10 year 3 - Month Snapshot
Product | Rate / APR | Weekly Change |
---|---|---|
↔️ Conv. | 6.625% / 6.527% | -.000% |
↔️ Conv. HB | 6.875% / 6.888% | -.000% |
⬆️ JUMBO | 6.500% / 6.555% | +.125% |
↔️ FHA 3.5% DP | 5.999% / 6.925% | -.000% |
↔️ VA 0% DP | 6.000% / 6.219% | -.000% |
Rate data as of morning of publication. Unless noted otherwise, all scenarios are assuming 30 Year-Fixed mortgage, Purchase or R/T Refinance. No origination points charged, 780 FICO score, and 20% down payment. Provided for consumer education only and does not serve as a binding offer to extend lending. Payment period, interest rate, APR, and other terms subject to income, asset, and credit profile qualification. Provided courtesy of GTG Financial, Inc. NMLS 1595076. Equal housing opportunity. www.nmlsconsumeraccess.org
💡 Why This Matters
📈 Rates Stabilize After Recent Rally
After several weeks of steady declines, mortgage rates have paused their slide. Most products held flat compared to last week, with Jumbo loans ticking up by 0.125%, showing that lenders are still cautious in the higher loan amount space. Conventional rates remain around 6.625%, and FHA/VA options are hovering near 6%, maintaining the improved affordability many buyers have recently welcomed.
📊 10-Year Treasury Rebounds
The 10-year Treasury yield found support near 4.2% and bounced higher to around 4.4%. This bounce is key—when Treasury yields rise, mortgage rates often follow. The upward move suggests some resistance to further rate improvement without a strong catalyst like weaker economic data or a flight to safety in bonds.

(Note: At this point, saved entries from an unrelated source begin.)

/-- Row CMX_RESTORE: the backlog falls below LO. -/
def execCmxRestore (s : State) : Res :=
  .next (
    if s.cmxBacklog < s.cmxLimits.2 && s.bit CMX_STATUS CMX_STATUS_FALLBACK then
      ((s.setBit CMX_STATUS CMX_STATUS_FALLBACK false).setFld CMX_STATUS CMX_STATUS_LEVEL_NOW (s.fld CMX_CFG CMX_CFG_LEVEL)).raise 617 0x0A00
    else s)

/-- Descriptors of a job ring. -/
def State.jobRing (s : State) (j : Nat) : Nat := 2 ^ s.fld (CMX_J_CFG j) CMX_J_CFG_SIZE

/-- A write of CMX_J_TAIL (R349). -/
def State.jobTailWrite (s : State) (j : Nat) (v : Word) : State :=
  let t := v.toNat % 4096
  if s.jobRing j ≤ t then s.setFld (CMX_J_STATUS j) ⟨0, 0⟩ 1 else s.wr (CMX_J_TAIL j) (w32 t)

/-- Row CMX_JOB_SUBMIT. -/
def execCmxJobSubmit (j : Fin 16) (v : Word) (s : State) : Res := .next (s.hostDo (CMX_J_TAIL j) true (·.jobTailWrite j v))

/-- Bytes of GDDR7 outside the device-service area (R88, R90). -/
def State.g7Open (s : State) : Nat := (s.rd G7_TRAINED_CAP).toNat * 1048576 - 1073741824

/-- A span lies in GDDR7 outside the device-service area. -/
def State.g7Span (s : State) (a n : Nat) : Bool := decide (a + n ≤ s.g7Open)

/-- The outcome of a job (R350, R351): status, level used, error offset, output length, and the bytes to write. -/
def State.jobRun (s : State) (d : List Byte) : Nat × Nat × Nat × Nat × List Byte :=
  let op := leAt d 0 1
  let lv := leAt d 1 1
  let fl := leAt d 2 2
  let src := leAt d 8 8
  let len := leAt d 0x10 4
  let cap := leAt d 0x14 4
  let dst := leAt d 0x18 8
  let com := s.fld CMX_CFG CMX_CFG_LEVEL
  let used := if s.bit CMX_STATUS CMX_STATUS_FALLBACK then 0 else if lv = 0xFF then com else min lv com
  let short (out : List Byte) (lu : Nat) : Nat × Nat × Nat × Nat × List Byte :=
    if cap < out.length then (2, lu, 0, cap, (List.range cap).map (Config.freeByte s.freeCtr)) else (1, lu, 0, out.length, out)
  if !(op = 1 || op = 2) || (10 ≤ lv && lv != 0xFF) then (3, 0, 0, 0, [])
  else if !s.g7Span src len || !s.g7Span dst cap then (6, 0, 0, 0, [])
  else
    let x := s.memRead src len
    if op = 1 then short (cmxOut used (fl % 4) x) used
    else
      match Config.unzstd x with
      | (1, _, out) => short out 0
      | (st, eo, out) =>
        let st := if st = 4 || st = 5 || st = 7 then st else 4
        (st, 0, eo % 4294967296, min cap out.length, out.take cap)

/-- The job at the head of a ring completes (R349 to R351). -/
def State.jobDone (s : State) (j : Nat) : State :=
  let i := (s.rd (CMX_J_HEAD j)).toNat
  let a := s.rd64 (CMX_J_BASE_LO j) (CMX_J_BASE_HI j) / 64 * 64 + 64 * i
  let d := s.memRead a 64
  let (st, lu, eo, n, out) := s.jobRun d
  let s := (s.memWrite (leAt d 0x18 8) out).useFree
  let s := s.memWrite (a + 0x21) (leBytes 1 lu ++ leBytes 2 0 ++ leBytes 4 n ++ leBytes 4 eo ++ wordBytes s.ns)
  let s := s.memWrite (a + 0x20) (leBytes 1 st)
  let s := (s.wr (CMX_J_HEAD j) (w32 ((i + 1) % s.jobRing j))).incWrap (CMX_J_DONE j)
  let tag := w32 (leAt d 4 4)
  let s := if bitsOf (leAt d 2 2) 2 2 = 1 then s.raise 618 0x0A00 [tag] else s
  if st = 1 then s else (s.setFld (CMX_J_STATUS j) ⟨1, 1⟩ 1).raiseOnce 619 j 0x0A00 [tag]

/-- Row CMX_JOB_COMPLETE: the oldest job of a ring. -/
def execCmxJobComplete (j : Fin 16) (s : State) : Res :=
  .next (if s.running 0x0A00 && s.bit (CMX_J_CFG j) CMX_J_CFG_EN && s.rd (CMX_J_HEAD j) != s.rd (CMX_J_TAIL j) then s.settle (s.jobDone j) else s)

/-! ### Commit -/

/-- Rate of a CMX level in MB/s (R81). -/
def cmxRate : Nat → Nat
  | 0 => 64000 | 1 => 48000 | 2 => 40000 | 3 => 32000 | 4 => 24000 | 5 => 16000 | 6 => 12000 | 7 => 8000 | 8 => 6000 | 9 => 4000 | _ => 0

/-- The ZRX and CMX block at step 4 (R328, R340, R343, R344, R349, R81, R83). -/
def chkRaw (v : State) : Option Nat :=
  let on := (List.range 8).filter (fun z => v.bit (ZRX_S_CFG z) ZRX_S_CFG_EN)
  let one (z : Nat) : Option Nat :=
    let c := v.rd (ZRX_S_CFG z)
    let h := v.zrxHead z
    let mode := v.zrxMode z
    let decl := ZRX_S_CFG_DECL_RATIO.get c
    let size := (v.rd (ZRX_S_OUT_SIZE z)).toNat % 8192
    if !v.bit (CAT_H_CFG h) CAT_H_CFG_RAW_WR || (v.geom h).w % 128 != 0 || (mode == 2 && ZRX_S_CFG_NEAR.get c == 0) ||
      (mode == 3 && ZRX_S_CFG_NEAR.get c < ZRX_S_CFG_NEAR_MIN.get c) || ((mode == 1 || mode == 2) && (decl < 100 || 1600 < decl)) then some 0x0401
    else if size = 0 || 4096 < size then some 0x0401
    else none
  let rings := (List.range 16).filter (fun j => v.bit (CMX_J_CFG j) CMX_J_CFG_EN)
  let cmxUse := on.filter (fun z => v.zrxMode z != 0)
  let px := (on.map (fun z => let h := v.zrxHead z; v.headRate h * (v.geom h).w * (v.geom h).h)).sum
  let fu := (cmxUse.map (fun z => v.headRate (v.zrxHead z) * v.zrxFu z)).sum
  let jobs := (rings.map (fun j => (v.rd (CMX_J_RATE j)).toNat)).sum
  let level := v.fld CMX_CFG CMX_CFG_LEVEL
  match on.findSome? one with
  | some k => some k
  | none =>
    if 10 ≤ level || rings.any (fun j => let z := v.fld (CMX_J_CFG j) CMX_J_CFG_SIZE; z < 4 || 12 < z) then some 0x0401
    else if 32000000000 * 1000 < px || cmxRate level * 1000000000 < fu + jobs * 1000000000 then some 0x0401
    else if !cmxUse.isEmpty && !v.bit CMX_CFG CMX_CFG_EN then some 0x0401
    else none

/-- The floors of ZRX mode C at step 6 (R328, R340). -/
def zrxFloorsMet (v : State) : Bool :=
  (List.range 8).all (fun z => !v.bit (ZRX_S_CFG z) ZRX_S_CFG_EN || v.zrxMode z != 3 || decide (v.zrxFloor z ≤ (v.rd (ZRX_S_TARGET z)).toNat))

/-- A Rig apply that lists the block. -/
def State.rawApplyConfig (s : State) : State :=
  let s := (List.range 8).foldl (fun s z =>
    if s.bit (ZRX_S_CFG z) ZRX_S_CFG_EN then
      (s.wr (ZRX_S_FLOOR z) (w32 (s.zrxFloor z))).wr (ZRX_S_FQ z) (w32 (s.zrxOf z).fq)
    else s) s
  if s.bit CMX_STATUS CMX_STATUS_FALLBACK then s else s.setFld CMX_STATUS CMX_STATUS_LEVEL_NOW (s.fld CMX_CFG CMX_CFG_LEVEL)

end Sys2Proof.Machine
end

🗂️ Market Drivers to Watch
🔍 Jobs Reports & Inflation Data
Last week’s softer labor market signals helped rates ease, but this week brings fresh economic reports, including jobless claims and small business optimism. If data comes in stronger than expected, it could pressure rates back up.
💡 Realtor Insight
While rates aren’t dropping further for now, they’re still below recent highs. Use this lull to reconnect with clients who were priced out earlier this year. It’s a smart time to encourage buyers to get fully underwritten and lock in before Treasury yields or fresh economic surprises push costs higher again.